*** Opening Data in this exercise ***

-- ==== Sys2Proof/Word.lean ====
section
/-! DEFINITION. The word types of the B9: bytes of memory and the 64-bit register word of R6. -/
namespace Sys2Proof

/-- One byte of the byte-addressed memory. -/
abbrev Byte := BitVec 8

/-- The content of one register (R6: every register is 64 bits wide). -/
abbrev Word := BitVec 64

end Sys2Proof
end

*** Closing Data in this exercise ***

**Exercise description:** Exact copies of the lines from the one holding "bits wide). -/" to the end of the entries are all that should be written.

**Solution for this task:**
/-- The content of one register (R6: every register is 64 bits wide). -/
abbrev Word := BitVec 64

end Sys2Proof
end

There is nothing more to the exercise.